At the end of a day that saw the mediasphere light up with reactions to news that juggernaut breast cancer foundation Susan G. Komen for the Cure aimed to end its financial support of Planned Parenthood, Senator Mark Udall praised Komen’s Denver affiliate for standing by Planned Parenthood of the Rocky Mountains.
“Planned Parenthood of the Rocky Mountains (PPRM) does important work to educate women about breast cancer and provide screening exams that are critical to early detection,” he wrote in a release. “I applaud Komen’s Denver affiliate for pushing back on their national organization and insisting that they be allowed to continue providing grants to PPRM, which help ensure access to affordable, life-saving services for Colorado women on the Front Range.
“Women’s health should never be used as a political football, and I hope the national organization of Susan G. Komen reverses its decision to end its partnership with Planned Parenthood elsewhere in our state and across the country.”
Staffers earlier said Udall was crafting a response to the Komen news with Colorado Senator Michael Bennet. It’s unclear if Udall and Bennet at this point still plan to pen a letter to Komen together. Colorado’s senators’ staffers told the Colorado Independent the two wanted to directly address news coming out of Colorado, where the two major women’s health organizations, Komen and Planned Parenthood, seemed to be coming to their own agreement.
A group of roughly two dozen U.S. Senators signed onto a letter to the national Komen foundation decrying the decision to pull back crucial support in the battle against breast cancer for what seemed to be clearly partisan political reasons.
Komen’s rationale for the move has shifted in the hours since it made its decision public.
Known for its marketing savvy– this is the group that hosts enormously popular “races for the cure” around the country and that launched the omnipresent pink-ribbon campaign– Komen first said the decision was not tied to this year’s turbo-charged anti-Planned Parenthood abortion politics but was simply the results of new rules governing grantee eligibility, specifically new rules that precluded organizations under investigation from receiving Komen cash.

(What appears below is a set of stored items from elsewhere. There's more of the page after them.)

theorem Op.Hears.bind {x : Op α} {f : α → Op β} {b b₁ b₂ : Block} {xs ys : List Exchange} {a : α} {c : β}
    (h : x.Hears b xs a b₁) (h' : (f a).Hears b₁ ys c b₂) : (x >>= f).Hears b (xs ++ ys) c b₂ := by
  intro rest
  rw [List.flatMap_append, List.append_assoc, Op.bind_ok (h _)]
  exact h' rest

/-- A statement that hears nothing before an operation that does. -/
theorem Op.Hears.after_update {f : Block → Block} {x : Op α} {b b₁ : Block} {xs : List Exchange} {a : α}
    (h : x.Hears (f b) xs a b₁) : (update f >>= fun _ => x).Hears b xs a b₁ := fun rest => h rest

/-! ### The bridge operations -/

theorem hears_brReset (p : Params) (b : Block) {x : Exchange} (hc : x.call = .deviceReset) (hg : x.good = true) :
    brReset.Hears b [x] () (b.spoke p [x]) := by
  cases x <;> cases hc
  rename_i ack st
  intro rest
  have hg : stDevReset st = true := hg
  simp [brReset, sendCommand, sampleStatus, bridgeDone, Op.bind_apply, Exchange.answers, hg, Block.spoke,
    Block.conversed, Block.setBrPhase, Block.emit, Block.setLastStatus, Exchange.events, Exchange.status,
    Exchange.config, readEvent, laterOf]

theorem hears_brResetch (p : Params) (b : Block) {x : Exchange} (hc : x.call = .channelReset) (hg : x.good = true) :
    brResetch.Hears b [x] () (b.spoke p [x]) := by
  cases x <;> cases hc
  rename_i ack st
  intro rest
  have hg : stPresence st = true := hg
  simp [brResetch, sendCommand, sampleStatus, bridgeDone, Op.bind_apply, Exchange.answers, hg, Block.spoke,
    Block.conversed, Block.setBrPhase, Block.emit, Block.setLastStatus, Exchange.events, Exchange.status,
    Exchange.config, readEvent, laterOf]

theorem hears_brWritecfg (p : Params) (b : Block) {x : Exchange} {bits : Nibble} (hc : x.call = .configure bits) :
    (brWritecfg bits).Hears b [x] () (b.spoke p [x]) := by
  cases x <;> cases hc
  intro rest
  simp [brWritecfg, sendCommand, bridgeDone, Op.bind_apply, Exchange.answers, Block.spoke,
    Block.conversed, Block.setBrPhase, Block.emit, Block.setCfgShadow, Exchange.events, Exchange.status,
    Exchange.config, laterOf]

theorem hears_brReadbit (p : Params) (b : Block) {x : Exchange} {bit : Bool} (hc : x.call = .singleBit)
    (hb : x.bit = some bit) : (brReadbit p).Hears b [x] bit (b.spoke p [x]) := by
  cases x <;> cases hc
  cases hb
  intro rest
  simp [brReadbit, sendCommand, sampleStatus, bridgeDone, Op.bind_apply, Op.map_apply, Exchange.answers, Block.spoke,
    Block.conversed, Block.setBrPhase, Block.emit, Block.setLastStatus, Exchange.events, Exchange.status,
    Exchange.config, readEvent, laterOf]

theorem hears_delay (p : Params) (b : Block) {x : Exchange} {ms : ℚ} (hc : x.call = .wait ms)
    (hb : b.brPhase = .brIdle) : (delay ms).Hears b [x] () (b.spoke p [x]) := by
  cases x <;> cases hc
  intro rest
  simp [Exchange.answers, Block.spoke, Block.conversed, Block.setBrPhase, Block.emit, Exchange.events,
    Exchange.status, Exchange.config, laterOf, ← hb]

theorem hears_brWritebyte (p : Params) (b : Block) {x : Exchange} {d : Byte} (hc : x.call = .send d)
    (hg : x.good = true) : (brWritebyte d).Hears b [x] () (b.spoke p [x]) := by
  cases x <;> cases hc
  rename_i ack busy last
  intro rest
  have hg : (busy.all stBusy && !stBusy last) = true := hg
  simp only [Bool.and_eq_true, Bool.not_eq_true'] at hg
  have e : [Exchange.send d ack busy last].flatMap Exchange.answers ++ rest
      = .reply ack :: (busy.map .reply ++ .reply last :: rest) := by
    simp [Exchange.answers]
  rw [e]
  simp [brWritebyte, sendCommand, waitNotBusy, bridgeDone, Op.bind_apply, poll_good _ _ _ _ hg.1 hg.2,
    Block.polled_eq, Block.spoke, Block.conversed, Block.setBrPhase, Block.emit, Exchange.events, Exchange.status,
    Exchange.config, laterOf]

theorem hears_brReadbyte (p : Params) (b : Block) {x : Exchange} {d : Byte} (hc : x.call = .fetch)
    (hd : x.data = some d) (hg : x.good = true) : (brReadbyte p).Hears b [x] d (b.spoke p [x]) := by
  cases x <;> cases hc
  cases hd
  rename_i ack busy last ack2
  intro rest
  have hg : (busy.all stBusy && !stBusy last) = true := hg
  simp only [Bool.and_eq_true, Bool.not_eq_true'] at hg
  have e : [Exchange.fetch ack busy last ack2 d].flatMap Exchange.answers ++ rest
      = .reply ack :: (busy.map .reply ++ .reply last :: .reply ack2 :: .reply d :: rest) := by
    simp [Exchange.answers]
  rw [e]
  simp [brReadbyte, sendCommand, waitNotBusy, bridgeDone, Op.bind_apply, Op.map_apply, poll_good _ _ _ _ hg.1 hg.2,
    Block.polled_eq, Block.spoke, Block.conversed, Block.setBrPhase, Block.emit, Exchange.events, Exchange.status,
    Exchange.config, laterOf, readEvent]

/-! ### The sensor operations

Each starts where an earlier exchange has left the bridge's sequencer idle, and says how the whole conversation
so far has gone on. -/

/-- A conversation that serves two lists of calls falls into two. -/
theorem Serves.split {xs : List Exchange} {cs ds : List Call} (h : Serves xs (cs ++ ds)) :
    ∃ ys zs, xs = ys ++ zs ∧ Serves ys cs ∧ Serves zs ds := by
  obtain ⟨hc, hg⟩ := h
  obtain ⟨ys, zs, rfl, hy, hz⟩ := List.map_eq_append_iff.mp hc
  exact ⟨ys, zs, rfl, ⟨hy, fun x hx => hg x (List.mem_append_left _ hx)⟩,
    ⟨hz, fun x hx => hg x (List.mem_append_right _ hx)⟩⟩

The congressional investigation that moved Planned Parenthood off Komen funding lists, however, was very much a product of the anti-Planned Parenthood politics that shaped this year’s House Republican agenda. It was launched by anti-abortion Florida Rep. Cliff Stearns and based on a specious and mostly debunked report by anti-abortion group Americans United for Life.
The Komen policy changes seemed transparently motivated by the House investigation, especially in light of the fact that leadership at Komen has recently included strong anti-abortion, anti-Planned Parenthood figures such as Senior Vice President Karen Handel and Komen Advocacy Alliance board member Jane Abraham.
As the Washington Post reported, however, Komen CEO Nancy Brinker just hours ago walked back reference to the Stearns investigation, saying the new funding rules “had very little to do with the ongoing congressional probe” and were based on the fact that not all Planned Parenthood clinics provide mammograms.
“We have decided not to fund, wherever possible, pass-through grants. We were giving them money, they were sending women out for mammograms. What we would like to have are clinics where we can directly fund mammograms.”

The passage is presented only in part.